What is BeReal? The ‘anti-Instagram’ app Gen Z is obsessed with

·3-min read
 (BeReal)
(BeReal)

Ever since the “big three” social media networks (Facebook, Instagram, and Twitter) burst onto the scene – and onto our phones – over a decade ago, our lives have never been the same.

Instead of looking through a yearbook to remember a friend from high school, we simply stalk them on Facebook. Instead of scrapbooking our memories, we post pictures of our best lives to Instagram, and so on.

TikTok, the video sharing app beloved by Gen Z, has been the biggest disruptor in the world of social media in recent years, until now. Enter: BeReal.

Dubbed the “anti-Instagram” BeReal is a photo sharing app that shares many of the same qualities as Instagram but places an emphasis on users to live in the moment.

What is BeReal?

Currently ranked number one on the iOS App store in the social networking category, BeReal describes itself as the “simplest photo sharing app to share once a day your real life in photo with friends”.

It was started in 2020 by French cofounders Kevin Perreau and Alexis Barreyat and it was reportedly valued at $600m (£499m) in May this year.

As of May, it had 10.7 million global downloads, and saw a 157 per cent uptick in downloads from March to April this year.

How does BeReal work?

The way BeReal works is it prompts users to take one unedited photo a day at a random time which changes daily.

Users then have two minutes to take a photo and post it to the app before it’s marked as “late”.
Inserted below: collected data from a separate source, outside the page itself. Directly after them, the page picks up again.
-- ==== Sys2Proof/Safety.lean ====
section
/-! DEFINITION. The terms claims are stated in: the invariants of R49, the records the block may
produce, and what the environment answers to a drain. -/

namespace Sys2Proof.Safety

open Sys2Proof.Machine

/-- The seven invariants of R49, in its order, at the state's own parameters. -/
structure Invariant (s : State) : Prop where
  prefixStored : s.kbdPending = true → s.kbdPrefix = s.config.extPrefix
  slotLegal : s.mouseSlot.value ∈ [0#2, 1#2, 2#2]
  packetOpen : s.mouseSlot ≠ .slot0 →
    s.mouseB0.getLsbD s.config.syncBit = true ∧
      s.mouseXS = s.mouseB0.getLsbD s.config.xsignBit ∧
      s.mouseYS = s.mouseB0.getLsbD s.config.ysignBit
  gestLegal : s.gestState.value ∈ [0#3, 1#3, 2#3, 3#3, 4#3]
  sumsZero : s.gestState ≠ .stroke1 → s.gestState ≠ .stroke2 → s.xSum = 0 ∧ s.ySum = 0
  strokeOneSums : s.gestState = .stroke1 → 0 ≤ s.xSum ∧ 0 ≤ s.ySum
  strokeTwoSums : s.gestState = .stroke2 → 0 ≤ s.xSum ∧ s.ySum ≤ 0

/-- `n` bits hold `v` in two's complement: it lies in [−2^(n−1), 2^(n−1) − 1] (R11). -/
def fitsSigned (n : Nat) (v : Int) : Prop := -2 ^ n ≤ 2 * v ∧ 2 * v < 2 ^ n

/-- Every register whose width R9 makes a parameter holds a number of that width (R30). The other
registers' widths are their types'. -/
structure RegistersFit (s : State) : Prop where
  deltaX : fitsSigned s.config.deltaWidth s.mouseDX
  deltaY : fitsSigned s.config.deltaWidth s.mouseDY
  xSum : fitsSigned s.config.sumWidth s.xSum
  ySum : fitsSigned s.config.sumWidth s.ySum
  xLen : s.gestXLen < 2 ^ s.config.paramWidth
  tol : s.gestTol < 2 ^ s.config.paramWidth

/-- The channel and kind pairs of R280's table, which never has CommandNack. -/
def discardAllowed : RecordChannel → ErrorKind → Bool
  | .kbd, .pollTimeout | .kbd, .parityError | .kbd, .controllerTimeoutError
  | .kbd, .wrongOriginError => true
  | .mouse, .pollTimeout | .mouse, .parityError | .mouse, .controllerTimeoutError
  | .mouse, .wrongOriginError | .mouse, .syncError => true
  | .ctrl, .illegalOp => true
  | _, _ => false

/-- The records the rules produce: a length-1 event has `bytes[1]` = 0x00 (R148) and its byte is no
prefix (R144); a length-2 event begins with the prefix and does not end with it (R76, R146); in
both, `is_make` is read from the final byte (R145); a packet's byte 0 has its sync bit (R187); a
DISCARD is one of R280's. -/
def recordAllowed (p : Config.Params) : Record → Bool
  | .key make .one by0 by1 =>
    by1 == 0x00#8 && by0 != p.extPrefix && make == !by0.getLsbD p.breakBit
  | .key make .two by0 by1 =>
    by0 == p.extPrefix && by1 != p.extPrefix && make == !by1.getLsbD p.breakBit
  | .packet b0 _ _ => b0.getLsbD p.syncBit
  | .gestureDone => true
  | .discard ch kind => discardAllowed ch kind

/-- A word that is the word of a record the rules produce. -/
def wordAllowed (p : Config.Params) (w : Word) : Prop :=
  ∃ r : Record, recordAllowed p r = true ∧ w = r.word

/-- Every record on the output stream is one the rules produce. -/
def outputAllowed (s : State) : Prop := ∀ w ∈ s.out, wordAllowed s.config w

/-- The byte that the `i`-th status read from now answers, counting from 0 (R131): the `i`-th listed
answer, or past the list the free value of that read (R74). -/
def statusAt (p : Config.Params) (s : State) (i : Nat) : Byte :=
  (s.statusIn[i]?).getD (Config.portDraw p.statusPort (s.portReads.length + i))

/-- The byte that the first data read from now answers when `k` status reads come before it. -/
def dataAt (p : Config.Params) (s : State) (k : Nat) : Byte :=
  (s.dataIn.head?).getD (Config.portDraw p.dataPort (s.portReads.length + k))

/-- The state after `k` status reads and nothing else. -/
def afterSamples (p : Config.Params) (k : Nat) (s : State) : State :=
  { s with
    statusIn := s.statusIn.drop k, portReads := s.portReads ++ List.replicate k p.statusPort }

/-- The state after `k` status reads and then one data read, and nothing else. -/
def afterDrain (p : Config.Params) (k : Nat) (s : State) : State :=
  { s with
    statusIn := s.statusIn.drop k, dataIn := s.dataIn.drop 1,
    portReads := s.portReads ++ List.replicate k p.statusPort ++ [p.dataPort] }

/-- Sample `k` is the first that shows output-buffer-full, and the budget allows it (R131, R132). -/
def firstFull (p : Config.Params) (s : State) (k : Nat) : Prop :=
  k < p.pollBudget ∧ (statusAt p s k).getLsbD p.stObf = true ∧
    ∀ i < k, (statusAt p s i).getLsbD p.stObf = false

/-- No sample within the budget shows output-buffer-full (R136). -/
def neverFull (p : Config.Params) (s : State) : Prop :=
  ∀ i < p.pollBudget, (statusAt p s i).getLsbD p.stObf = false

/-- Two states with the same keyboard registers. -/
def sameKeyboard (s t : State) : Prop :=
  t.kbdPending = s.kbdPending ∧ t.kbdPrefix = s.kbdPrefix ∧ t.kbdLast = s.kbdLast

/-- Two states with the same mouse registers. -/
def sameMouse (s t : State) : Prop :=
  t.mouseSlot = s.mouseSlot ∧ t.mouseB0 = s.mouseB0 ∧ t.mouseB1 = s.mouseB1 ∧
    t.mouseB2 = s.mouseB2 ∧ t.mouseXS = s.mouseXS ∧ t.mouseYS = s.mouseYS ∧
    t.mouseDX = s.mouseDX ∧ t.mouseDY = s.mouseDY

/-- Two states with the same gesture state and sums. -/
def sameGesture (s t : State) : Prop :=
  t.gestState = s.gestState ∧ t.xSum = s.xSum ∧ t.ySum = s.ySum

/-- Two states with the same gesture parameters. -/
def sameParams (s t : State) : Prop := t.gestXLen = s.gestXLen ∧ t.gestTol = s.gestTol

/-- Two states with the same port side: nothing was read from one to the other. -/
def samePorts (s t : State) : Prop :=
  t.statusIn = s.statusIn ∧ t.dataIn = s.dataIn ∧ t.portReads = s.portReads

/-! ## The rules' own words, apart from the procedures that realise them -/

/-- R104's two cases, read off its text: an opcode outside R102's table, or a reserved operand bit of
the opcode's format (R97 to R101) that is 1. A word with a bit above bit 31 has no opcode of the
table either. -/
def illegalWord (v : Nat) : Bool :=
  let opcode := v / 2 ^ 24
  let operand := v % 2 ^ 24
  if opcode ∈ [0x00, 0x10, 0x20, 0x31] then operand != 0
  else if opcode ∈ [0x01, 0x02] then operand / 2 != 0
  else if opcode ∈ [0x03, 0x11, 0x21] then operand / 2 ^ 8 != 0
  else if opcode = 0x30 then operand / 2 ^ 3 % 2 ^ 3 != 0
  else if opcode = 0x32 then operand / 2 ^ 16 != 0
  else true

/-- The KEY records of a sequence of keyboard bytes, by R149's count: one for each byte other than the
prefix, of length 2 exactly when the byte just before was the prefix. `afterPrefix` says whether the
byte before the first was one. -/
def keyEvents (p : Config.Params) : (afterPrefix : Bool) → List Byte → List Record
  | _, [] => []
  | afterPrefix, b :: bs =>
    if b = p.extPrefix then keyEvents p true bs
    else
      (if afterPrefix then .key (!b.getLsbD p.breakBit) .two p.extPrefix b
        else .key (!b.getLsbD p.breakBit) .one b 0x00#8) :: keyEvents p false bs

/-- `wrap_N(v)` (R11), by remainder: the `n` low bits of `v`, read with their sign. -/
def wrapped (n : Nat) (v : Int) : Int :=
  if 2 * (v % 2 ^ n) < 2 ^ n then v % 2 ^ n else v % 2 ^ n - 2 ^ n

/-- The transition table of R233, one line for each of its cells. `small` is its
`abs(dx) ≤ tol and abs(dy) ≤ tol`. -/
def gestureTable (lb rb mb : Bool) (dx dy : Int) (s : State) : State :=
  let xlen : Int := s.gestXLen
  let tol : Int := s.gestTol
  let x := s.xSum
  let y := s.ySum
  let wrap := wrapped s.config.sumWidth
  let go (g : GestState) : State := { s with gestState := g, xSum := 0, ySum := 0 }
  let small : Bool :=
    decide (-tol ≤ dx) && decide (dx ≤ tol) && decide (-tol ≤ dy) && decide (dy ≤ tol)
  match s.gestState, lb, rb, mb with
  | .idle, true, false, false => go .stroke1
  | .idle, _, _, _ => s
  | .stroke1, true, false, false =>
    if dx < -tol ∨ dy < -tol then go .idle
    else { s with xSum := max 0 (wrap (x + dx)), ySum := max 0 (wrap (y + dy)) }
  | .stroke1, false, false, false => if xlen ≤ x ∧ x < y then go .apex else go .idle
  | .stroke1, _, _, _ => go .idle
  | .apex, false, true, false => if small then go .stroke2 else go .idle
  | .apex, false, false, false => if small then s else go .idle
  | .apex, _, _, _ => go .idle
  | .stroke2, false, true, false =>
    if dx < -tol ∨ tol < dy then go .idle
    else { s with xSum := max 0 (wrap (x + dx)), ySum := min 0 (wrap (y + dy)) }
  | .stroke2, false, false, false =>
    if xlen ≤ x ∧ x < -y then { go .complete with out := s.out ++ [0x83000000#32] } else go .idle
  | .stroke2, _, _, _ => go .idle
  | .complete, _, _, _ => s

/-- The port reads one operation can make: a drain's `POLL_BUDGET` samples and one data byte, twice in
an IRQ (R269, R336), and none in every other operation. -/
def portReadBound (p : Config.Params) : Instr → Nat
  | .kbdInt => p.pollBudget + 1
  | .mouseInt => p.pollBudget + 1
  | .irq _ => 2 * (p.pollBudget + 1)
  | .nop => 0
  | .sub _ => 0
  | .unsub _ => 0
  | .kbdReasm _ => 0
  | .mouseReasm _ => 0
  | .gestStep _ _ _ _ _ => 0
  | .gestReset => 0
  | .gestCfg _ _ => 0

/-- The operations that can hand a byte to the scancode reassembler: an IRQ only when its bit
`IRQ_BIT_KBD` is set (R266). -/
def touchesKeyboard (p : Config.Params) : Instr → Bool
  | .kbdInt => true
  | .kbdReasm _ => true
  | .irq m => m.getLsbD p.irqBitKbd
  | _ => false

/-- The operations that can hand a byte to the packet reassembler: an IRQ only when its bit
`IRQ_BIT_MOUSE` is set (R266). -/
def touchesMouse (p : Config.Params) : Instr → Bool
  | .mouseInt => true
  | .mouseReasm _ => true
  | .irq m => m.getLsbD p.irqBitMouse
  | _ => false

/-- The operations run one after the other, to the first that does not answer a next state. -/
def execAll : List Instr → State → Host.Outcome State Fault Refusal
  | [], s => .next s
  | i :: is, s =>
    match exec i s with
    | .next t => execAll is t
    | .fault r => .fault r
    | .refused r => .refused r

/-- A record of the keyboard channel: a KEY, or a DISCARD on channel KBD (R110). -/
def isKbdRecord : Record → Bool
  | .key _ _ _ _ => true
  | .discard .kbd _ => true
  | _ => false

/-- A record of the mouse channel: a PACKET, a GESTURE_DONE, or a DISCARD on channel MOUSE (R110). -/
def isMouseRecord : Record → Bool
  | .packet _ _ _ => true
  | .gestureDone => true
  | .discard .mouse _ => true
  | _ => false

/-- The states that runs from reset reach, with any parameters that meet R9's constraints, whatever
the host presents and the environment answers. -/
inductive Reachable : State → Prop
  | start (config : Config.Params) (inputs : List Input) (statusIn dataIn : List Byte) :
      config.wellFormed = true →
      Reachable
        { State.reset with
          config := config, inputs := inputs, statusIn := statusIn, dataIn := dataIn }
  | step {s t : State} : Reachable s → step s = .next t → Reachable t

end Sys2Proof.Safety
end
The app uses both the front and back camera of the phone to create a collage and show followers exactly what is happening in that moment.

They can then see their friends’ posts from the day and react with emojis or comments.

What have social media users said about BeReal?

The #BeReal hashtag on TikTok has had over 524 million views, with videos showing everything from people trying to BeReal at a Harry Styles concert to jokes about making a BeReal while getting dumped.

On Twitter, one user said that celebrities need to get on BeReal. “Celebrities need to get onto BeReal. Nothing I’d love more to see what Rihanna is doing at 3.02pm on a Wednesday,” they wrote.

Another said: “BeReal is by far my favourite social media. Simple. Once a day. Big old nosey on all your mates. Great stuff.”

A third joked: “I love when BeReal time is at 10:30am on a Tuesday and everyone’s pic is just their dirty laptop screen ... absolutely miserable vibes.”

Others compared the BeReal craze to the Wordle craze that swept the globe earlier this year.

Journalist Ryan Broderick wrote: “BeReal is not an Instagram competitor. It’s actually part of the same trend as Wordle. The simultaneous push alert and time limit to post offers a brief shared online experience among a very fractured social web.”

Wordle took off at the beginning of the year as people tried to guess the five letter word of the day in six attempts or less. It spawned a whole host of other online games such as Worldle, Quordle, Nerdle, and Heardle.